球体とリズムBACK NUMBER
浦和vs.湘南、山根視来の劇的ゴール。
あの時あの位置にCBがいた理由。
text by
井川洋一Yoichi Igawa
photograph byJ.LEAGUE
posted2019/05/24 17:00
J史上に残る劇的な一戦で、渾身のガッツポーズ。山根視来は一躍ヒーローとなった。
攻めきれるだけの体力が残っていた。
「まず隆くん(野田隆之介)に収まりそうになった時、真ん中にスペースがあったので、そこに走っていったんです」と山根は振り返る。
「その時は相手ボールになったけど、後ろにはけっこう人数がいたし、ここでまた攻撃に切り替わったらチャンスだなと思って。あと前線の選手が強度の高い動きを続けてきただけに、終盤はちょっと辛そうで。
自分にはまだ攻めきれるだけの体力が残っていたので、後ろは味方に任せてあの位置にいました。そしたら本当にボールが来て、(松田)天馬が前を開けてくれ、右の大外には(古林)将太くんも上がって来てくれて。だからこそ、相手が僕に寄せきれなかったんだと思います」
大卒4年目の元サイドアタッカーはそう謙遜するが、このDFの大きな持ち味のひとつにボールを運ぶ力がある。
以前、曹貴裁監督に彼を最終ラインで起用する理由を尋ねたところ、「あいつをあそこで使うのは、たぶんオレぐらいだろうね。いいアクセントになっていると思うよ」と返答。それは昨春のことで、当時のチェルシーのアントニオ・コンテ監督が3バックの一角にセサル・アスピリクエタを起用し、イングランド代表のガレス・サウスゲイト監督が同じ位置にカイル・ウォーカーを配していた時期と重なる。

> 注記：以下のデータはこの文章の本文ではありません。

-- ==== Sys2Proof/Machine/Operands.lean ====
section
/-! DEFINITION. The implicit operands of the instructions (R13, R26, R38): the current cell `TAPE[DP]`, the byte of
INPUT at `IC`, and the data pointer itself.  There is no other operand form. -/

namespace Sys2Proof.Machine

/-- `TapeRead(DP)`, given to `k`; the tape has no cell at `DP >= TAPE_LEN` (R16). -/
def readCell (s : State) (k : Byte → Result) : Result :=
  if s.dp < s.tapeLen then k (s.cell s.dp) else .fault (.cellOutsideTape s.dp)

/-- `TapeWrite(DP, v)`, the state after it given to `k`; the tape has no cell at `DP >= TAPE_LEN` (R16). -/
def writeCell (s : State) (v : Byte) (k : State → Result) : Result :=
  if s.dp < s.tapeLen then k (s.setCell v) else .fault (.cellOutsideTape s.dp)

/-- `InRead(IC)`, given to `k`; INPUT has no byte at `IC >= INPUT_LEN` (R25). -/
def takeInput (s : State) (k : Byte → Result) : Result :=
  match inRead s.input s.ic with
  | some b => k b
  | none => .fault (.byteOutsideInput s.ic)

/-- The index one cell right on a tape of `n` cells: `(p + 1) mod n` (R64).
`n = 0` is no tape (R4): notes/assumptions/7.md. -/
def indexRight (n p : Nat) : Nat := (p + 1) % n

/-- The index one cell left on a tape of `n` cells: `(p - 1 + n) mod n` (R65).
The sum comes first, since a natural number has no predecessor below 0. -/
def indexLeft (n p : Nat) : Nat := (p + n - 1) % n

end Sys2Proof.Machine
end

2人とも典型的なCBではなく、ドリブルやクロスを身上とする攻撃的なSBだ。
試合終盤に発動する“秘密兵器”。
現代のトップレベルの最終ラインには、大きくて強くてボールを跳ね返すことだけが得意なDFの居場所は、もはやない。4枚でも3枚でもそれは同じだ。リバプールをはじめ、欧州のエリート戦線も欠かさずにフォローしている曹監督は、きっと最後尾に攻撃の武器を隠し持つつもりで、山根をそこに置いているのではないだろうか。
その秘密兵器がもっとも効果を発揮するのは、試合終盤となる。先週末の浦和戦と同様に、昨季の第6節・鹿島アントラーズ戦でも、文字通り試合終了間際に決勝点を奪っているのだ。おそらくそれは偶然ではない。